Exercise goal » From the data that follows, report the number of lines including "running", and only that number.

Input records »
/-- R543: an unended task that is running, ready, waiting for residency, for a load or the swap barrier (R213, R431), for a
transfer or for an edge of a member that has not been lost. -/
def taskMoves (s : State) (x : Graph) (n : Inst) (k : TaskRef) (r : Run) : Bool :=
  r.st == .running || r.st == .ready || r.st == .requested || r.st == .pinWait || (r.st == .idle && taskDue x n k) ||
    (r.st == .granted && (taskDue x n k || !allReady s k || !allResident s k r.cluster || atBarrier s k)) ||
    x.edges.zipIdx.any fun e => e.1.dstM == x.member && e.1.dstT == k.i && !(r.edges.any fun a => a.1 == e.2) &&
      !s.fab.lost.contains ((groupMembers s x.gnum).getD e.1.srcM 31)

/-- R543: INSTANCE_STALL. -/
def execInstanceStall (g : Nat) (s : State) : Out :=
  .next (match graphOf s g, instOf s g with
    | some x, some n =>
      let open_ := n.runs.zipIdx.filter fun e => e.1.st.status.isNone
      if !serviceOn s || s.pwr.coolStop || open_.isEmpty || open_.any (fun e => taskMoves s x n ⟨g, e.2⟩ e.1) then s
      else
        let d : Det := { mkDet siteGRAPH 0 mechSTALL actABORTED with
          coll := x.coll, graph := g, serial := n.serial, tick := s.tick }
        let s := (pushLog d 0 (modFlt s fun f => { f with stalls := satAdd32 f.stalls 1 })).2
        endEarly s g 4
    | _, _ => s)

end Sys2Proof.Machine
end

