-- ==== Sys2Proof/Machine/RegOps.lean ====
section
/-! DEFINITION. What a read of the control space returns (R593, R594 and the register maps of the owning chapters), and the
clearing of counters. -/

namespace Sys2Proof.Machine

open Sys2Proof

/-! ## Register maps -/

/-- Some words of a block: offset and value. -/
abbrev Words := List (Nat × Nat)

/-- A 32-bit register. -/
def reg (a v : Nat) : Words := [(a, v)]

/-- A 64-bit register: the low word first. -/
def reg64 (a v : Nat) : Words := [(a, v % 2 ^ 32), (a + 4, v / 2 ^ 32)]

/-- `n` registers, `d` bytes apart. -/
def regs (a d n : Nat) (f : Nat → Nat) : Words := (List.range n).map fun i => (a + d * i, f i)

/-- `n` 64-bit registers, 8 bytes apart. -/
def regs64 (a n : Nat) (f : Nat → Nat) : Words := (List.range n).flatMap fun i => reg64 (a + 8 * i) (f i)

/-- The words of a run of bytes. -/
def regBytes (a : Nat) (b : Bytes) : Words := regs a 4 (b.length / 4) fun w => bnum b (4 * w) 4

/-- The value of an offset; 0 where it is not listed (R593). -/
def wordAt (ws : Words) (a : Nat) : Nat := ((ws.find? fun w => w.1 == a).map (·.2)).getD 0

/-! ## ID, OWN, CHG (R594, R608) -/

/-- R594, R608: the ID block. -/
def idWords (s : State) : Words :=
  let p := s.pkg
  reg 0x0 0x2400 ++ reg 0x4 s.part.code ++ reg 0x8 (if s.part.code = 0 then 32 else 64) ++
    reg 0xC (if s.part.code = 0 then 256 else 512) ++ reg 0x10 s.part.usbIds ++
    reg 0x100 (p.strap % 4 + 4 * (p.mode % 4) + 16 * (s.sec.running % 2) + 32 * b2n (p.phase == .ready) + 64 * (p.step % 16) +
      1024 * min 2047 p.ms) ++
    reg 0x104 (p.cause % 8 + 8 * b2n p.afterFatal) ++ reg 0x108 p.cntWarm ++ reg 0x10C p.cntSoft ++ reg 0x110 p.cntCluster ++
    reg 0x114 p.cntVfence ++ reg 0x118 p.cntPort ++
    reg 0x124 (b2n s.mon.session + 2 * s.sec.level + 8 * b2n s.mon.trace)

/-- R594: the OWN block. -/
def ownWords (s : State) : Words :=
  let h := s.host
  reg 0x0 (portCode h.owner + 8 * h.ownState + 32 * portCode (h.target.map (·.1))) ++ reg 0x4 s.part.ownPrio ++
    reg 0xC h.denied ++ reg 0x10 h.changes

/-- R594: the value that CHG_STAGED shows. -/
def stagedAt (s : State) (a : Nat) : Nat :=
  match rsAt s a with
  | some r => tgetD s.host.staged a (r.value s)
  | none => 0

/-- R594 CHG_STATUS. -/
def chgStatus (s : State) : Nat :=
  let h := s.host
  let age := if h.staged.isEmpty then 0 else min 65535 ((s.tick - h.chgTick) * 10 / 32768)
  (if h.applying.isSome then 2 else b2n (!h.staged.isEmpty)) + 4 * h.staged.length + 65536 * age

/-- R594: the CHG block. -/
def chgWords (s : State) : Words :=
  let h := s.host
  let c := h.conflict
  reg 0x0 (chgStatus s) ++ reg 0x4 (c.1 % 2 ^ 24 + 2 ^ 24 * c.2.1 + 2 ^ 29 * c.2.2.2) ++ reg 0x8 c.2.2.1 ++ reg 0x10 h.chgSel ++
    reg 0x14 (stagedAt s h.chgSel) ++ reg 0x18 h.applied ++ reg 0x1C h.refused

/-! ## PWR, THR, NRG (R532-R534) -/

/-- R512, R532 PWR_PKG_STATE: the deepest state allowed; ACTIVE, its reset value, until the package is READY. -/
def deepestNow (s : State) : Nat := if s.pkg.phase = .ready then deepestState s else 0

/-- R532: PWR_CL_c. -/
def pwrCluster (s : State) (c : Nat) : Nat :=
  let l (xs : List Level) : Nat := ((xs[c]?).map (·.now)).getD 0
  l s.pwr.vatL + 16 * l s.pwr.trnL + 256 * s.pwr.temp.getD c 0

Task output » 3